Exception Handling Structure

Construct/Structure

The basic structure involves try and catch blocks.

graph TD
    Start((Start)) --> Try[Try Block]
    Try --> Check{Error?}
    Check -- Yes --> Throw[Throw Exception]
    Throw --> Catch[Catch Block]
    Check -- No --> Execute[Continue Execution]
    Catch --> End((End))
    Execute --> End
  • Try Block (try { ... }):
  • If there is any error on any line inside the try block, it will stop execution at that line and jump to the catch block.

  • If there is no error in the try block, the catch block will not execute.

  • Catch Block (catch() { ... }): Executes statements to handle the error.

  • It is similar logic to if-else.

Throwing Mechanism

  • In the line throw 101;, we are throwing an exception manually.
  • We have to throw exceptions in C++ explicitly for logic errors (like division by zero) because the C++ compiler/runtime doesn't have a built-in mechanism to automatically throw exceptions for math errors (unlike Java).
  • throw 101 will be caught by the catch block argument, e.g., catch(int e), where e becomes 101.

Code Example: Basic Try-Catch

#include <iostream>
using namespace std;

int main() {
    int a = 10, b = 0, c;

    try {
        if (b == 0) {
            throw 101; // Throwing an integer exception
        }
        c = a / b;     // This line won't execute if b is 0
        cout << c;
    }
    catch (int e) {
        // e receives the value 101
        cout << "Exception occurred: Division by zero. Error Code: " << e;
    }
}

Throw and Catch between Functions

  • Exception handling is primarily used to communicate errors between functions (e.g., a worker function telling the main function something went wrong).
  • If everything is in one function, simple if-else logic often suffices. Exception handling is more useful for separating error detection from error handling.

Code Example: Function Communication

#include <iostream>
using namespace std;

// Function performing the division
int division(int a, int b) {
    if (b == 0) {
        throw 1; // Throw exception to the caller
    }
    return a / b;
}

int main() {
    int x = 10, y = 0, z;

    try {
        z = division(x, y); // Calls function
        cout << z << endl;
    }
    catch (int e) {
        cout << "Division by zero! Error: " << e << endl;
    }

    cout << "Bye" << endl; // Program continues gracefully
    return 0;
}

More about Throw

  • We can throw anything: int value, float, double, char, string, or even our own class object.
  • Exception Specification (Legacy):
  • We can mention in the function signature that a function throws an exception: int division(int x, int y) throw(MyException) { ... }
  • Note: This signals to other programmers via the signature that this function might throw specific exceptions, so they are supposed to catch them.
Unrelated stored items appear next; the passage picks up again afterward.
-- ==== Sys2Proof/Tests/Slice0.lean ====
section
/-! SUPPORT. Tests: the checks of the encoding, each refusing an ill-formed term; every constructor's decoding from a
word laid out by the bit table of 30_encoding.md R82; small single-action tests with the values of 95_test_vectors.md;
and a witness for the hypotheses of every statement that has some. -/

open Sys2Proof Sys2Proof.Machine

namespace Sys2Proof.Tests

/-! ## Small states -/

/-- The next state of a result, if there is one. -/
def next? : Result → Option State
  | .next s => some s
  | _ => none

/-- Reset with the turn in phase `p`. -/
def at' (p : Phase) (s : State) : State := { s with turn := { s.turn with phase := p } }

/-- An entry in execution, with both operands, its address and the tag 0. -/
def entryOf (i : Instr) (pc a b : Word) : RsEntry :=
  { RsEntry.empty with busy := true, instr := i.record pc, op1 := ⟨true, a, 0⟩, op2 := ⟨true, b, 0⟩, addr := a,
                       addrKnown := true, inExec := true }

/-- Lane 0 of class `c` one cycle from the end with instruction `i`. -/
def finishing (c : UnitClass) (i : Instr) (pc a b : Word) : State :=
  at' (.complete c 0)
    ((State.reset.setEntry ⟨c.pool, 0⟩ (entryOf i pc a b)).setLane c 0 ⟨true, ⟨c.pool, 0⟩, 1, 0, false, false⟩)

/-- The result and the branch outcome lane 0 of class `c` has after the turn of `i`. -/
def laneResult (c : UnitClass) (i : Instr) (pc a b : Word) : Option (Word × Bool) :=
  (next? (exec i (finishing c i pc a b))).map fun t => ((t.lane c 0).result, (t.lane c 0).misPred)

/-- The fault registers after a result. -/
def faultRegs (r : Result) : Option (FaultCode × Word × Word) :=
  (next? r).map fun t => (t.fault, t.faultPc, t.faultAddr)

/-- One ready instruction at the ROB head, at tag 0. -/
def headed (i : Instr) (x : RobSlot) : State :=
  { State.reset with
    rob := { slots := State.reset.rob.slots.set 0 { x with live := true, instr := i.record 0 }
             head := 0, tail := 1, count := 1 } }

/-- A ready slot holding `v` for address `a`. -/
def readySlot (v a : Word) : RobSlot := { RobSlot.empty with ready := true, value := v, addr := a, addrKnown := true }

/-- A program loaded at address 0. -/
def loaded (l : List (BitVec 96)) : State := { State.reset with prog := l }

/-- The program `ADDI R1,R0,5; EOP`. -/
def addiProgram : State := loaded [0x000000000000000500040823, 0x000000040000000000000015]

set_option maxRecDepth 20000

/-! ## Well-formedness: a configuration that breaks one constraint of R8 each -/

theorem test_wf_accepts_reference : Config.ref.wf = true := by decide
theorem test_wf_refuses_issue_width : Config.wf { Config.ref with issueWidth := 0 } = false := by decide
theorem test_wf_refuses_rob_size : Config.wf { Config.ref with robSize := 0 } = false := by decide
theorem test_wf_refuses_int_rs : Config.wf { Config.ref with rsSize := ⟨0, 2, 2, 4⟩ } = false := by decide
theorem test_wf_refuses_add_rs : Config.wf { Config.ref with rsSize := ⟨4, 0, 2, 4⟩ } = false := by decide
theorem test_wf_refuses_mult_rs : Config.wf { Config.ref with rsSize := ⟨4, 2, 0, 4⟩ } = false := by decide
theorem test_wf_refuses_load_b : Config.wf { Config.ref with rsSize := ⟨4, 2, 2, 0⟩ } = false := by decide
theorem test_wf_refuses_lanes : Config.wf { Config.ref with lanes := ⟨2, 1, 1, 0, 1⟩ } = false := by decide
theorem test_wf_refuses_latency : Config.wf { Config.ref with lat := ⟨1, 2, 4, 8, 0⟩ } = false := by decide
theorem test_wf_refuses_mem_multiple : Config.wf { Config.ref with memSize := 254 } = false := by decide
theorem test_wf_refuses_mem_zero : Config.wf { Config.ref with memSize := 0 } = false := by decide
theorem test_wf_refuses_mem_large : Config.wf { Config.ref with memSize := 2 ^ 32 + 4 } = false := by decide
theorem test_wf_refuses_base : Config.wf { Config.ref with base := 2 } = false := by decide
theorem test_wf_accepts_largest_memory : Config.wf { Config.ref with memSize := 2 ^ 32 } = true := by decide
theorem test_wf_instr : Instr.wf .eop = true ∧ Instr.wf (.adds 31 0 31) = true := by decide

/-! ## The record check: one ill-formed record each (R89; the words of 95_test_vectors.md section 2) -/

theorem test_check_opcode_28 : decode 0x0000001C 0 = .error .unknownOpcode := by rfl
theorem test_check_opcode_31 : decode 0x0000001F 0 = .error .unknownOpcode := by rfl
theorem test_check_reserved_bit : decode 0x20000015 0 = .error .illegalRecord := by rfl
theorem test_check_float_slot : decode 0x03141862 0 = .error .illegalRecord := by rfl
theorem test_check_missing_source : decode 0x00000823 0 = .error .illegalRecord := by rfl
theorem test_check_missing_flag : decode 0x00040820 0 = .error .illegalRecord := by rfl
theorem test_check_wrong_pc : decode 0x000000040000000000040823 0 = .error .illegalRecord := by rfl
theorem test_check_integer_slot : decode 0x03141C78 0 = .error .illegalRecord := by rfl
theorem test_check_extra_slot : decode 0x02140823 0 = .error .illegalRecord := by rfl
theorem test_check_store_flag : decode 0x020C2001 0 = .error .illegalRecord := by rfl
theorem test_check_branch_flag : decode 0x00000014 0 = .error .illegalRecord := by rfl
theorem test_check_opcode_first : decode 0xE000001C 4 = .error .unknownOpcode := by rfl
/-- The ignored bits of an invalid slot may hold anything (R91). -/
theorem test_check_ignored_bits : decode 0x1003F7F4 0 = .ok (.jump 0) := by rfl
Code Example: Throwing Class Objects

class MyException : public exception {
    // Custom exception class details
};

int division(int x, int y) {
    if (y == 0) {
        throw MyException(); // Throwing an object
    }
    return x / y;
}

More about Catch

Multiple Catch Blocks

  • We can have multiple catch blocks to handle different types of data thrown.
  • catch(...) (The Ellipsis / "Catch-All"):
  • It can catch any type of exception.
  • If we use this, it means we aren't interested in (or able to) give a specific message based on the data type.
  • It is recommended to have multiple specific catch blocks for different data types first.
  • Important: The catch(...) block must be defined as the last catch block.
graph TD
    Try[Try Block] --> Error{Exception Type?}
    Error -- int --> CatchInt["catch(int e)"]
    Error -- float --> CatchFloat["catch(float f)"]
    Error -- unknown --> CatchAll["catch(...)"]

Code Example: Multiple Catches

try {
    // Some code that might throw different types
    if (error_type == 1) throw 10;      // int
    if (error_type == 2) throw 1.5;     // double
    if (error_type == 3) throw "Error"; // string
}
catch (int e) {
    cout << "Caught Integer: " << e;
}
catch (double d) {
    cout << "Caught Double: " << d;
}
catch (...) {
    cout << "Catch-All Executed: Unknown Exception";
}

Important Points

  • We can have a try block inside another try block (Nesting of try-catch).
  • Inheritance in Catch Blocks:

  • If exception classes are in an inheritance hierarchy, you must write the catch for the Child class first, and then the Parent class.

  • void fun() throw() means the function guarantees it throws no exception.

  • Exceptions are raised by the program.
  • A try block can have multiple catch blocks.